▶ _YOUR INSTRUCTIONS_:
Among the entries below, extract exactly the lines that run from the one with "decode false 0x3340_0010_FF00_0000" through the one with "def Obligations.MemoriesStayCanonical : Prop", both ends included.

▶ _MATERIAL FOR THIS TASK_:
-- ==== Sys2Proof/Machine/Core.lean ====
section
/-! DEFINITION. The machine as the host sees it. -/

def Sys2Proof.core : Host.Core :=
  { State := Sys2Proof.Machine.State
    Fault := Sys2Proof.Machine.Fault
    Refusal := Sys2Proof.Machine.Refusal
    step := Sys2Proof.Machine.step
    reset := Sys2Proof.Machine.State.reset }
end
---
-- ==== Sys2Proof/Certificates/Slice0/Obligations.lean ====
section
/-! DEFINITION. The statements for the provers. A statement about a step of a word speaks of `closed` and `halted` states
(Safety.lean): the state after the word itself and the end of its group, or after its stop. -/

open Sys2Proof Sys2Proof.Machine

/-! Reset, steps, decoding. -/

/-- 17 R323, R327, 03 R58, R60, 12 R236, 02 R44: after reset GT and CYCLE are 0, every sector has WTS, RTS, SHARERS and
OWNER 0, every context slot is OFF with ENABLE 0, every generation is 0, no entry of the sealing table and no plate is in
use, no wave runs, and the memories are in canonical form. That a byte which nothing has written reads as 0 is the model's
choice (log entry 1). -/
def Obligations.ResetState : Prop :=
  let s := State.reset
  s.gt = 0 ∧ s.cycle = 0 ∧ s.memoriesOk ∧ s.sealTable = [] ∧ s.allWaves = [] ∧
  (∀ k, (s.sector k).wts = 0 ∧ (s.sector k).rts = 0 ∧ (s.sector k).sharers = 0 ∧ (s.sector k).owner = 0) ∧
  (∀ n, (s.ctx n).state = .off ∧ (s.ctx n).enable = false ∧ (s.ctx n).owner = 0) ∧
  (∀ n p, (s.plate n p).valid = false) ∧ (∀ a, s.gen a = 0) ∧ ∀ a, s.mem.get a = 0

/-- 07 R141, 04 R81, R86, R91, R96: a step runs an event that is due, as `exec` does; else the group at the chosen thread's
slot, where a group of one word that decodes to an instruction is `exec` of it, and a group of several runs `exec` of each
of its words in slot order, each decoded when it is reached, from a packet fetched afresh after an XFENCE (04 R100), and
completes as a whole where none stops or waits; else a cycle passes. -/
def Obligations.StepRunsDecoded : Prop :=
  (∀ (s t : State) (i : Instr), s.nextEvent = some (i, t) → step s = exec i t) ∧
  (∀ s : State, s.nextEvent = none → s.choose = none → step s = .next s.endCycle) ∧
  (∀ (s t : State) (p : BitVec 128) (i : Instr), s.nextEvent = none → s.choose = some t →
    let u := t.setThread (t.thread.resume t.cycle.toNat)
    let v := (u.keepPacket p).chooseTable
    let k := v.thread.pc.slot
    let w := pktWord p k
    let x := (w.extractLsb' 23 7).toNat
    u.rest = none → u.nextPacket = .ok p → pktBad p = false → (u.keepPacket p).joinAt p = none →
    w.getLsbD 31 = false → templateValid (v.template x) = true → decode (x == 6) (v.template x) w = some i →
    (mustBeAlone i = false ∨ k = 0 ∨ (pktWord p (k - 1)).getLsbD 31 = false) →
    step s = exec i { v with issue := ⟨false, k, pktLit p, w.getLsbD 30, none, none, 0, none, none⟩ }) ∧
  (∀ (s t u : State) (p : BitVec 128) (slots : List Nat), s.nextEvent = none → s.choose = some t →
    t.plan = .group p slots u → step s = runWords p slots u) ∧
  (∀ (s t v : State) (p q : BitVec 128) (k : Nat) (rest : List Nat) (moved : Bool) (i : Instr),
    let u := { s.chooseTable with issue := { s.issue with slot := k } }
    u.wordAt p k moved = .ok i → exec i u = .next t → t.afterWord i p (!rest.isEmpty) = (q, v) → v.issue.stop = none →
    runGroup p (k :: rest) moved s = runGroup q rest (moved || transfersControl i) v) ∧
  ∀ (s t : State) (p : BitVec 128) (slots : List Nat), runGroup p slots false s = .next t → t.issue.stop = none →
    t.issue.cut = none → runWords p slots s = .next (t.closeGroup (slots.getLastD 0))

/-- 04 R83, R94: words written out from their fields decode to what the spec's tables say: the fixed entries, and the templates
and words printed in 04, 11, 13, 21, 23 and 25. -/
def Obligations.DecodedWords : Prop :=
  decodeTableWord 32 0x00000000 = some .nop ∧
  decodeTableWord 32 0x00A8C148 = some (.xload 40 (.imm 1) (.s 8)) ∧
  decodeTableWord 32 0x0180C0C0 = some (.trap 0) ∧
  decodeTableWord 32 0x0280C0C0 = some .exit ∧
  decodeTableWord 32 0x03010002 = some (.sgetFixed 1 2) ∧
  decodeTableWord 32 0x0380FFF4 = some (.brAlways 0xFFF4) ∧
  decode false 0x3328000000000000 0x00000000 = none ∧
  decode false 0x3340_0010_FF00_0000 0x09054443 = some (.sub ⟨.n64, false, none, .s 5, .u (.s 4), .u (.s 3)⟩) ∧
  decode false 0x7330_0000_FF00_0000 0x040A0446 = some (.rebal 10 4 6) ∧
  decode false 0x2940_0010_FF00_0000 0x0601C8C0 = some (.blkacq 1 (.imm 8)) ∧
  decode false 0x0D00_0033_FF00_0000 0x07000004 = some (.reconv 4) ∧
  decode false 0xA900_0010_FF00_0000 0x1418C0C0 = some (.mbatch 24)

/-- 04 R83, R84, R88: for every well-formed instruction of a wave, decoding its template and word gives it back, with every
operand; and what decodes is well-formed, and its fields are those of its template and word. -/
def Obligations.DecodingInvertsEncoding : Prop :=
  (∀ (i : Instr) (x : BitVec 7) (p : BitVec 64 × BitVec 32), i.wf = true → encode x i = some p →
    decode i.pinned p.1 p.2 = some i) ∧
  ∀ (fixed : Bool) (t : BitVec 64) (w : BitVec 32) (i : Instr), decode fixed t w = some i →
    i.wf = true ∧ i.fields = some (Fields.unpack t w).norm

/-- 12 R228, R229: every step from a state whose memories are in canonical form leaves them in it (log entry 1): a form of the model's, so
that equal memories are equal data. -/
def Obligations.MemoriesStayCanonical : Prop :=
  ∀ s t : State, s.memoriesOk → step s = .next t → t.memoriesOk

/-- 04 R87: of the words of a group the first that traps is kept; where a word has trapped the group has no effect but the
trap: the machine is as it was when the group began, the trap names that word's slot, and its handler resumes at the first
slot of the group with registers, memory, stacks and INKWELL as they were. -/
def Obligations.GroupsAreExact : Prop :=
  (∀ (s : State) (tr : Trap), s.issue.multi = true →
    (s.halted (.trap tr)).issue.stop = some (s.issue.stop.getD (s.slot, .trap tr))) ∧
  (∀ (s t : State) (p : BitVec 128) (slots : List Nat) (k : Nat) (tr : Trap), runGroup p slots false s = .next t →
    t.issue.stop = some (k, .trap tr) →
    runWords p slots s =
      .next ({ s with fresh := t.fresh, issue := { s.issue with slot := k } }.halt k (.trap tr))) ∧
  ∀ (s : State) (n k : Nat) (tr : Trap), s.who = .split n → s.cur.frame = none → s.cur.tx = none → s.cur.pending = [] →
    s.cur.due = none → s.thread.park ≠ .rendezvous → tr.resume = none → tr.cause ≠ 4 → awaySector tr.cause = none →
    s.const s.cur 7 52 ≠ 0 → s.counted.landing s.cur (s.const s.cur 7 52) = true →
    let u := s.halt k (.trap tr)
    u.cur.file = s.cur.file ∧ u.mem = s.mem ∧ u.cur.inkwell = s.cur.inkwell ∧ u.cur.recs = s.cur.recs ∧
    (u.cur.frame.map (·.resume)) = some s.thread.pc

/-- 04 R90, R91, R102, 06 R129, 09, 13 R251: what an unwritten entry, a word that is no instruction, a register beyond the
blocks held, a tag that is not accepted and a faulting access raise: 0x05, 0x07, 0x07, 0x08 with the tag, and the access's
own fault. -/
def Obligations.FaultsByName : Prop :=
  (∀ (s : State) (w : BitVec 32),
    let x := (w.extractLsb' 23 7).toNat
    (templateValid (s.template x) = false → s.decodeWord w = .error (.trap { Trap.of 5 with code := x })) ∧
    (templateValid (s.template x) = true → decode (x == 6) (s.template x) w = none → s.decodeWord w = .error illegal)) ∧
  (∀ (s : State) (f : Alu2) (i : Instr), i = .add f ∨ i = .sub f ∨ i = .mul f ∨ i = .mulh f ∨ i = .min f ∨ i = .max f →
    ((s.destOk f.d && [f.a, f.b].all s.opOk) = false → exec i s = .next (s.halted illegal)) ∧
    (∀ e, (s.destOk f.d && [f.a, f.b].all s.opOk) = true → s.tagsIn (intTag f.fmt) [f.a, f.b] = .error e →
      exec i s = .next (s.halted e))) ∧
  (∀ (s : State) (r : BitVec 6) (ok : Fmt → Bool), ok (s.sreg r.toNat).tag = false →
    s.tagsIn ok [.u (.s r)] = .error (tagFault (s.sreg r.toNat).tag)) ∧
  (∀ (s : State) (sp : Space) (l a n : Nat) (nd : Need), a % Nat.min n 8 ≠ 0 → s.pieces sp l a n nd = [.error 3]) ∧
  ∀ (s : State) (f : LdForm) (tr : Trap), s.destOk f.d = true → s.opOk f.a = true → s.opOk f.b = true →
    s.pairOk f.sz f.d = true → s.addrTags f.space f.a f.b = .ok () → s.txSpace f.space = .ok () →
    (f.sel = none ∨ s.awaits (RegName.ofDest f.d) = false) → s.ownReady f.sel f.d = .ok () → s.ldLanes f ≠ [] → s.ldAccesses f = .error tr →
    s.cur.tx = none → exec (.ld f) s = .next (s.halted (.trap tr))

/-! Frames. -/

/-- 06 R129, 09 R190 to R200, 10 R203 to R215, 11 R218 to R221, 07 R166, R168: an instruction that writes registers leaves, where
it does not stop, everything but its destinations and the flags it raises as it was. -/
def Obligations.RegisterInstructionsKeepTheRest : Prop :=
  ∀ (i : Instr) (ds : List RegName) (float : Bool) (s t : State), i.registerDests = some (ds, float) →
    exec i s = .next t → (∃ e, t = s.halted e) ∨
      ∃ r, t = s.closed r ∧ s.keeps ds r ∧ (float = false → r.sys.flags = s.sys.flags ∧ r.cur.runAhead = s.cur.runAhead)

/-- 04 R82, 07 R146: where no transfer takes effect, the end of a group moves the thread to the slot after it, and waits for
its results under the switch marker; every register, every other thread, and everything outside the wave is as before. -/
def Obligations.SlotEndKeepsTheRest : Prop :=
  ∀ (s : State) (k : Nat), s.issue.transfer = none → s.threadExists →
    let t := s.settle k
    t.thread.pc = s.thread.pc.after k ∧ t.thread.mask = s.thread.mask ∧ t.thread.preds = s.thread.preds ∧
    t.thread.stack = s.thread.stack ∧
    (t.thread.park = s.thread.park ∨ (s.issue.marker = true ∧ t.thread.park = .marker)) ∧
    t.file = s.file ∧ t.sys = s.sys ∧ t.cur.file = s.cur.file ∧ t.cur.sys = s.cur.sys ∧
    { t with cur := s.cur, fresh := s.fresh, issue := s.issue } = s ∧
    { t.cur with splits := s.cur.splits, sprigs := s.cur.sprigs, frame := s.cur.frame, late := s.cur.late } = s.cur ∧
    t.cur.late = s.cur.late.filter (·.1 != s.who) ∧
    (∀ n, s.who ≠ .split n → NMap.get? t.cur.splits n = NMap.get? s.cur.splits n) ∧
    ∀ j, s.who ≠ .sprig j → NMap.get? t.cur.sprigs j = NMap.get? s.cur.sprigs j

▶ _SOLUTION TO THE EXERCISE_:
  decode false 0x3340_0010_FF00_0000 0x09054443 = some (.sub ⟨.n64, false, none, .s 5, .u (.s 4), .u (.s 3)⟩) ∧
  decode false 0x7330_0000_FF00_0000 0x040A0446 = some (.rebal 10 4 6) ∧
  decode false 0x2940_0010_FF00_0000 0x0601C8C0 = some (.blkacq 1 (.imm 8)) ∧
  decode false 0x0D00_0033_FF00_0000 0x07000004 = some (.reconv 4) ∧
  decode false 0xA900_0010_FF00_0000 0x1418C0C0 = some (.mbatch 24)

/-- 04 R83, R84, R88: for every well-formed instruction of a wave, decoding its template and word gives it back, with every
operand; and what decodes is well-formed, and its fields are those of its template and word. -/
def Obligations.DecodingInvertsEncoding : Prop :=
  (∀ (i : Instr) (x : BitVec 7) (p : BitVec 64 × BitVec 32), i.wf = true → encode x i = some p →
    decode i.pinned p.1 p.2 = some i) ∧
  ∀ (fixed : Bool) (t : BitVec 64) (w : BitVec 32) (i : Instr), decode fixed t w = some i →
    i.wf = true ∧ i.fields = some (Fields.unpack t w).norm

/-- 12 R228, R229: every step from a state whose memories are in canonical form leaves them in it (log entry 1): a form of the model's, so
that equal memories are equal data. -/
def Obligations.MemoriesStayCanonical : Prop :=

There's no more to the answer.